Apache Lucene based in-memory local search engine for Python

These details have not been verified by PyPI

Project links

Project description

Python License

nlp4j-local-search

English | 日本語

Use Apache Lucene from Python without running Elasticsearch, OpenSearch, Solr, or Docker.

nlp4j-local-search is a lightweight in-memory full-text search library for Python.

It allows you to use Apache Lucene-based search functionality directly from Python, without setting up a search server.
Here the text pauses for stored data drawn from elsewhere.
-- ==== Sys2Proof/Machine/Arithmetic.lean ====
section
/-! DEFINITION. Addition, subtraction, logic, bit test and compare (spec/43_arithmetic_logic.md). One meaning for each row of the opcode table, over the
shared operations of Operands.lean. -/

namespace Sys2Proof.Machine

/-- ADC: `A <- AddWithCarry(A, m, C)` (R202). -/
def addToA (v : Byte) (r : Regs) : Regs :=
  let (s, p) := addWithCarry r.a v r.p
  { r with a := s, p := p }

def execAdcImm (v : Byte) (s : State) : Host.Outcome State Fault Refusal :=
  readInstruction 0x69#8 (.imm v) addToA s

def execAdcZp (b : Byte) (s : State) : Host.Outcome State Fault Refusal :=
  readInstruction 0x65#8 (.mem (.zp b)) addToA s

def execAdcZpX (b : Byte) (s : State) : Host.Outcome State Fault Refusal :=
  readInstruction 0x75#8 (.mem (.zpX b)) addToA s

def execAdcAbs (w : Word) (s : State) : Host.Outcome State Fault Refusal :=
  readInstruction 0x6D#8 (.mem (.abs w)) addToA s

def execAdcAbsX (w : Word) (s : State) : Host.Outcome State Fault Refusal :=
  readInstruction 0x7D#8 (.mem (.absX w)) addToA s

def execAdcAbsY (w : Word) (s : State) : Host.Outcome State Fault Refusal :=
  readInstruction 0x79#8 (.mem (.absY w)) addToA s

def execAdcIndX (b : Byte) (s : State) : Host.Outcome State Fault Refusal :=
  readInstruction 0x61#8 (.mem (.indX b)) addToA s

def execAdcIndY (b : Byte) (s : State) : Host.Outcome State Fault Refusal :=
  readInstruction 0x71#8 (.mem (.indY b)) addToA s

/-- SBC: `A <- AddWithCarry(A, ~m, C)` (R203). -/
def subtractFromA (v : Byte) (r : Regs) : Regs :=
  let (s, p) := addWithCarry r.a (~~~v) r.p
  { r with a := s, p := p }

def execSbcImm (v : Byte) (s : State) : Host.Outcome State Fault Refusal :=
  readInstruction 0xE9#8 (.imm v) subtractFromA s

def execSbcZp (b : Byte) (s : State) : Host.Outcome State Fault Refusal :=
  readInstruction 0xE5#8 (.mem (.zp b)) subtractFromA s

def execSbcZpX (b : Byte) (s : State) : Host.Outcome State Fault Refusal :=
  readInstruction 0xF5#8 (.mem (.zpX b)) subtractFromA s

def execSbcAbs (w : Word) (s : State) : Host.Outcome State Fault Refusal :=
  readInstruction 0xED#8 (.mem (.abs w)) subtractFromA s

def execSbcAbsX (w : Word) (s : State) : Host.Outcome State Fault Refusal :=
  readInstruction 0xFD#8 (.mem (.absX w)) subtractFromA s

def execSbcAbsY (w : Word) (s : State) : Host.Outcome State Fault Refusal :=
  readInstruction 0xF9#8 (.mem (.absY w)) subtractFromA s

def execSbcIndX (b : Byte) (s : State) : Host.Outcome State Fault Refusal :=
  readInstruction 0xE1#8 (.mem (.indX b)) subtractFromA s

def execSbcIndY (b : Byte) (s : State) : Host.Outcome State Fault Refusal :=
  readInstruction 0xF1#8 (.mem (.indY b)) subtractFromA s

/-- AND: `A <- A & m; setNZ(A)` (R204). -/
def andIntoA (v : Byte) (r : Regs) : Regs :=
  { r with a := r.a &&& v, p := r.p.setNZ (r.a &&& v) }

def execAndImm (v : Byte) (s : State) : Host.Outcome State Fault Refusal :=
  readInstruction 0x29#8 (.imm v) andIntoA s

def execAndZp (b : Byte) (s : State) : Host.Outcome State Fault Refusal :=
  readInstruction 0x25#8 (.mem (.zp b)) andIntoA s

def execAndZpX (b : Byte) (s : State) : Host.Outcome State Fault Refusal :=
  readInstruction 0x35#8 (.mem (.zpX b)) andIntoA s

def execAndAbs (w : Word) (s : State) : Host.Outcome State Fault Refusal :=
  readInstruction 0x2D#8 (.mem (.abs w)) andIntoA s

def execAndAbsX (w : Word) (s : State) : Host.Outcome State Fault Refusal :=
  readInstruction 0x3D#8 (.mem (.absX w)) andIntoA s

def execAndAbsY (w : Word) (s : State) : Host.Outcome State Fault Refusal :=
  readInstruction 0x39#8 (.mem (.absY w)) andIntoA s

def execAndIndX (b : Byte) (s : State) : Host.Outcome State Fault Refusal :=
  readInstruction 0x21#8 (.mem (.indX b)) andIntoA s

def execAndIndY (b : Byte) (s : State) : Host.Outcome State Fault Refusal :=
  readInstruction 0x31#8 (.mem (.indY b)) andIntoA s

/-- ORA: `A <- A | m; setNZ(A)` (R205). -/
def orIntoA (v : Byte) (r : Regs) : Regs :=
  { r with a := r.a ||| v, p := r.p.setNZ (r.a ||| v) }

def execOraImm (v : Byte) (s : State) : Host.Outcome State Fault Refusal :=
  readInstruction 0x09#8 (.imm v) orIntoA s

def execOraZp (b : Byte) (s : State) : Host.Outcome State Fault Refusal :=
  readInstruction 0x05#8 (.mem (.zp b)) orIntoA s

def execOraZpX (b : Byte) (s : State) : Host.Outcome State Fault Refusal :=
  readInstruction 0x15#8 (.mem (.zpX b)) orIntoA s

def execOraAbs (w : Word) (s : State) : Host.Outcome State Fault Refusal :=
  readInstruction 0x0D#8 (.mem (.abs w)) orIntoA s

def execOraAbsX (w : Word) (s : State) : Host.Outcome State Fault Refusal :=
  readInstruction 0x1D#8 (.mem (.absX w)) orIntoA s

def execOraAbsY (w : Word) (s : State) : Host.Outcome State Fault Refusal :=
  readInstruction 0x19#8 (.mem (.absY w)) orIntoA s

def execOraIndX (b : Byte) (s : State) : Host.Outcome State Fault Refusal :=
  readInstruction 0x01#8 (.mem (.indX b)) orIntoA s

def execOraIndY (b : Byte) (s : State) : Host.Outcome State Fault Refusal :=
  readInstruction 0x11#8 (.mem (.indY b)) orIntoA s

/-- EOR: `A <- A ^ m; setNZ(A)` (R206). -/
def xorIntoA (v : Byte) (r : Regs) : Regs :=
  { r with a := r.a ^^^ v, p := r.p.setNZ (r.a ^^^ v) }

def execEorImm (v : Byte) (s : State) : Host.Outcome State Fault Refusal :=
  readInstruction 0x49#8 (.imm v) xorIntoA s

def execEorZp (b : Byte) (s : State) : Host.Outcome State Fault Refusal :=
  readInstruction 0x45#8 (.mem (.zp b)) xorIntoA s

def execEorZpX (b : Byte) (s : State) : Host.Outcome State Fault Refusal :=
  readInstruction 0x55#8 (.mem (.zpX b)) xorIntoA s

def execEorAbs (w : Word) (s : State) : Host.Outcome State Fault Refusal :=
  readInstruction 0x4D#8 (.mem (.abs w)) xorIntoA s

def execEorAbsX (w : Word) (s : State) : Host.Outcome State Fault Refusal :=
  readInstruction 0x5D#8 (.mem (.absX w)) xorIntoA s

def execEorAbsY (w : Word) (s : State) : Host.Outcome State Fault Refusal :=
  readInstruction 0x59#8 (.mem (.absY w)) xorIntoA s

def execEorIndX (b : Byte) (s : State) : Host.Outcome State Fault Refusal :=
  readInstruction 0x41#8 (.mem (.indX b)) xorIntoA s

def execEorIndY (b : Byte) (s : State) : Host.Outcome State Fault Refusal :=
  readInstruction 0x51#8 (.mem (.indY b)) xorIntoA s

/-- BIT: flags only (R207). -/
def testBits (v : Byte) (r : Regs) : Regs :=
  { r with p := bitFlags r.a v r.p }

def execBitZp (b : Byte) (s : State) : Host.Outcome State Fault Refusal :=
  readInstruction 0x24#8 (.mem (.zp b)) testBits s

def execBitAbs (w : Word) (s : State) : Host.Outcome State Fault Refusal :=
  readInstruction 0x2C#8 (.mem (.abs w)) testBits s

/-- CMP: `Compare(A, m)` (R209). -/
def compareA (v : Byte) (r : Regs) : Regs :=
  { r with p := compareFlags r.a v r.p }

def execCmpImm (v : Byte) (s : State) : Host.Outcome State Fault Refusal :=
  readInstruction 0xC9#8 (.imm v) compareA s

def execCmpZp (b : Byte) (s : State) : Host.Outcome State Fault Refusal :=
  readInstruction 0xC5#8 (.mem (.zp b)) compareA s

def execCmpZpX (b : Byte) (s : State) : Host.Outcome State Fault Refusal :=
  readInstruction 0xD5#8 (.mem (.zpX b)) compareA s

def execCmpAbs (w : Word) (s : State) : Host.Outcome State Fault Refusal :=
  readInstruction 0xCD#8 (.mem (.abs w)) compareA s

def execCmpAbsX (w : Word) (s : State) : Host.Outcome State Fault Refusal :=
  readInstruction 0xDD#8 (.mem (.absX w)) compareA s

def execCmpAbsY (w : Word) (s : State) : Host.Outcome State Fault Refusal :=
  readInstruction 0xD9#8 (.mem (.absY w)) compareA s

def execCmpIndX (b : Byte) (s : State) : Host.Outcome State Fault Refusal :=
  readInstruction 0xC1#8 (.mem (.indX b)) compareA s

def execCmpIndY (b : Byte) (s : State) : Host.Outcome State Fault Refusal :=
  readInstruction 0xD1#8 (.mem (.indY b)) compareA s

/-- CPX: `Compare(X, m)` (R210). -/
def compareX (v : Byte) (r : Regs) : Regs :=
  { r with p := compareFlags r.x v r.p }

def execCpxImm (v : Byte) (s : State) : Host.Outcome State Fault Refusal :=
  readInstruction 0xE0#8 (.imm v) compareX s

def execCpxZp (b : Byte) (s : State) : Host.Outcome State Fault Refusal :=
  readInstruction 0xE4#8 (.mem (.zp b)) compareX s

def execCpxAbs (w : Word) (s : State) : Host.Outcome State Fault Refusal :=
  readInstruction 0xEC#8 (.mem (.abs w)) compareX s

/-- CPY: `Compare(Y, m)` (R211). -/
def compareY (v : Byte) (r : Regs) : Regs :=
  { r with p := compareFlags r.y v r.p }

def execCpyImm (v : Byte) (s : State) : Host.Outcome State Fault Refusal :=
  readInstruction 0xC0#8 (.imm v) compareY s

def execCpyZp (b : Byte) (s : State) : Host.Outcome State Fault Refusal :=
  readInstruction 0xC4#8 (.mem (.zp b)) compareY s

def execCpyAbs (w : Word) (s : State) : Host.Outcome State Fault Refusal :=
  readInstruction 0xCC#8 (.mem (.abs w)) compareY s

end Sys2Proof.Machine
end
This library is designed for:

NLP experiments
RAG prototyping
Local full-text search
Jupyter Notebook and Google Colab experiments
Small search applications
Test code that needs temporary search indexes

Internally, it uses Java and Apache Lucene, but Python users do not need to write Java code.

Why this library?

Elasticsearch, OpenSearch, and Apache Solr are powerful search engines, and they are all built on Apache Lucene.

However, for small experiments, local prototypes, or notebook-based workflows, setting up a full search server can be too heavy.

With nlp4j-local-search, you can create a Lucene-based search index directly inside your Python process.

from nlp4j_local_search import SearchEngine

with SearchEngine("en") as engine:
    engine.add("1", "Developers are searching documents with a local search engine.")
    engine.add("2", "A developer searched many documents yesterday.")
    engine.add("3", "This tool searches local JSON documents.")

    engine.commit()

    for r in engine.search("search"):
        print(r.id, r.body, r.score)

No server.
No Docker.
No external search engine process.

Features

Python-first API
Apache Lucene-based full-text search
In-memory local search
No Elasticsearch required
No OpenSearch required
No Solr required
No Docker required
Japanese full-text search
English full-text search
JSON document input
Useful for NLP and RAG experiments

Installation

Note: PyPI release is under preparation.
For now, please install directly from GitHub.

pip install git+https://github.com/oyahiroki/nlp4j-local-search.git

For development:

git clone https://github.com/oyahiroki/nlp4j-local-search.git
cd nlp4j-local-search
pip install -e .

Requirements

Python 3.8 or later
Java runtime environment
jpype1

Quick Start

from nlp4j_local_search import SearchEngine

engine = SearchEngine("ja")

engine.add("1", "東京都は日本の都道府県のひとつです")
engine.add("2", "京都は日本の都市です")
engine.add("3", "京都市には任天堂の本社があります")

engine.commit()

results = engine.search("京都")

for r in results:
    print(r.id, r.body, r.score)

engine.close()

Japanese Analyzer Example: Avoiding Noisy Substring Matches

Japanese text search is different from simple substring matching.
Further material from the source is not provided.